Last modified on 29 November 2014, at 18:35

J. M. DeMatteis

The impossible isn't a limitation, it's an invitation.

John Marc DeMatteis (born 15 December 1953) is an American writer of comic books.

See also: Mercy (1993)

QuotesEdit

Any time any of us reaches out, any time we pour even a drop of love, compassion, simple human decency (no matter how small; how seemingly insignificant) into the sea of earthly existence — we are, each and every one of us — the being called Mercy.
  • I understand the most profound and simplest Truth of all: Any time any of us reaches out, any time we pour even a drop of love, compassion, simple human decency (no matter how small; how seemingly insignificant) into the sea of earthly existence — we are, each and every one of us — the being called Mercy.

A Conversation With The Legendary J.M. DeMatteis! (2004)Edit

Interview at TheComicFanatic.com (9 December 2004)
  • As I’ve mentioned elsewhere, I’m a Total Disnoid. Walt Disney is one of my heroes: it’s extraordinary what one man, armed only with will and imagination, accomplished. To be a part of that history, that legacy — in any small way — is really an honor.
  • I love kids’ fantasy...everything from L. Frank Baum to A. A. Milne … Narnia to Wonderland to Neverland. These are magical stories that nurtured me as a child and then nurtured my own children, as well. What better legacy could a writer have than to continue that wonderful tradition of imagination and insight and adventure? Comics, of course, pretty much ignore the children’s market. I’ve been obsessed, for years now, with doing some projects that could bring that level of imagination and literary and artistic quality to the comic book form.
  • I’ve realized over the years that, with rare exceptions, most writer’s block isn’t writer’s block at all: It’s necessary time that allows the unconscious mind to do its deep work. The great “Ah-Ha!” moments don’t usually come at the keyboard. They come when I’m lying on the floor, staring into space (or banging my head against the wall in frustration). All of a sudden the Unconscious Camera turns on, a movie starts playing in my head-and there it is: The Big Moment. Or the Whole Damn Story. And, in many ways, I had nothing whatsoever to do with it.
  • Follow your heart, follow your dreams. If writing is your passion, put everything you have into it. Let that passion, that joy, lead you. In the end it might not lead you to exactly the place you thought you were heading...but it will absolutely lead you someplace wonderful. And don’t let the Nay-Sayers, the Practical People, stop you or wear you down. Follow your dreams...and you can’t go wrong.

J.M. DeMatteis's CREATION POINT (2009 - present)Edit

We’re not really the authors of our work: we’re channels, tuning into another frequency, another dimension, and bringing that information down into the physical world...
In the end, it doesn’t matter whether the transmission is instant or unfolds slowly, it’s the opening up that’s so magical.
Personal blog at J.M. DeMatteis's CREATION POINT
  • The impossible isn't a limitation, it's an invitation.
    • Motto
  • I've been blogging — however irregularly — over at Amazon.com for a few years now, but I've always felt that arena was for the "official" JMD. It was as if I was standing in the aisle of a book store, greeting potential readers: sharing my thoughts, certainly — but also trying to get them interested in my wares.
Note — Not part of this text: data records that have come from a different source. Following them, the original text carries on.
/-- R335, R339, R355: what a tick makes of an entry in a queue: it is woken, and `recover` clears `valid`. -/
def ExecuteEntry.ticked (lanes : List BroadcastLane) (recover : Bool) (e : ExecuteEntry) : ExecuteEntry :=
  (wake lanes e).cancelIf recover

@[simp] theorem ExecuteEntry.ticked_wake (lanes : List BroadcastLane) (recover : Bool) (e : ExecuteEntry) :
    (wake lanes e).ticked lanes recover = e.ticked lanes recover :=
  congrArg (ExecuteEntry.cancelIf recover) (wake_wake lanes e)

theorem ExecuteEntry.ticked_zero (lanes : List BroadcastLane) (recover : Bool) :
    ExecuteEntry.zero.ticked lanes recover = .zero := rfl

/-- Settles O22: the lowest lane is the one that `List.find?` takes. -/
theorem wakeTakesTheLowestLane : Obligations.WakeTakesTheLowestLane := by
  unfold Obligations.WakeTakesTheLowestLane
  intro lanes s
  refine ⟨fun m l hpending hlane hvalid htag hlowest => ?_, fun h => ?_, fun _ => rfl⟩
  · obtain ⟨hm, rfl⟩ := List.getElem?_eq_some_iff.1 hlane
    refine wakeSlot_of_find hpending (List.find?_eq_some_iff_getElem.2 ⟨by simp [hvalid, htag], m, hm, rfl, ?_⟩)
    intro j hj
    simpa only [Bool.not_eq_true', Bool.and_eq_false_imp, beq_eq_false_iff_ne, not_and] using
      hlowest j _ hj (List.getElem?_eq_getElem (hj.trans hm))
  · obtain hknown | hunheard := h
    · exact wakeSlot_of_not_pending lanes hknown
    · exact wakeSlot_of_unheard hunheard

/-! ## What a queue offers (R333, R338, R352) -/

theorem fireable_iff (e : ExecuteEntry) : fireable e = true ↔ e.Ready := by
  simp [fireable, ExecuteEntry.Ready, and_assoc]

/-- R333: a valid entry that is ready waits for no operand. -/
theorem ExecuteEntry.Ready.not_pending {e : ExecuteEntry} (h : e.Ready) (hvalid : e.valid = true) :
    e.rs1.pending = false ∧ e.rs2.pending = false ∧ e.rs3.pending = false :=
  h.resolve_left (by simp [hvalid])

/-- R338: an in-order queue that is not empty offers its woken head when that is ready. -/
theorem InOrderQueue.deq_eq_some_iff (q : InOrderQueue) (lanes : List BroadcastLane) (e : ExecuteEntry) :
    q.deq lanes = some e ↔ q.emptyF = false ∧ (q.headEntry lanes).Ready ∧ q.headEntry lanes = e := by
  rw [← fireable_iff]
  simp [InOrderQueue.deq, and_assoc]

theorem InOrderQueue.deq_isSome_iff (q : InOrderQueue) (lanes : List BroadcastLane) :
    (q.deq lanes).isSome = true ↔ q.emptyF = false ∧ (q.headEntry lanes).Ready := by
  simp [Option.isSome_iff_exists, q.deq_eq_some_iff]

theorem largestBelow_eq_none_iff (p : Nat → Bool) (n : Nat) :
    largestBelow p n = none ↔ ∀ k, k < n → p k = false := by
  induction n with
  | zero => simp [largestBelow]
  | succ n ih =>
    rw [Nat.forall_lt_succ_right, ← ih, largestBelow]
    cases p n <;> simp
I'm hoping that this blog will be more like a living room: a little more casual and personal. A place where I can talk about, well, anything that comes to mind, from the trivial to the profound. And I hope to do it at least once a week. (I'll wait a moment for the laughter to die down.)
  • We’re not really the authors of our work: we’re channels, tuning into another frequency, another dimension, and bringing that information down into the physical world, where — using the tools, the talents and perspectives that are uniquely ours — we transcribe and embellish that information, transforming it into that wonderful creature called a Story.
    In the end, it doesn’t matter whether the transmission is instant or unfolds slowly, it’s the opening up that’s so magical. That moment of realizing that you’re connected to something so much bigger than yourself. I remember, years ago, when I was just beginning work on Moonshadow, standing in the shower — mouth open, eyes glazed, still as a statue — watching the ending of the series play out on the movie screen of my psyche. Make no mistake: I didn’t create the scene, I just witnessed and transcribed it.
  • I seriously considered putting Nine Lives aside (I no longer feel compelled, as I did when I was younger, to finish every book I start). I’m happy I stuck with it: as I continued reading, the lives chronicled — in clear, compassionate prose — became more and more fascinating, and, on occasion, heartbreaking: The collision between ancient and modern culture in India threatens to wipe away traditions that have gone on, uninterrupted, for thousands of years and most of Dalrymple’s seekers struggle with that knowledge in some way. There’s a lovely chapter about a Sufi devotee in southern Pakistan — she’s known as the Red Fairy — that illuminates the lyrical, mystical side of Islam. Considering the current mood in the United States, it should be compulsory reading for every American who thinks the Taliban and Al-Qaeda represent the totality of Muslim life.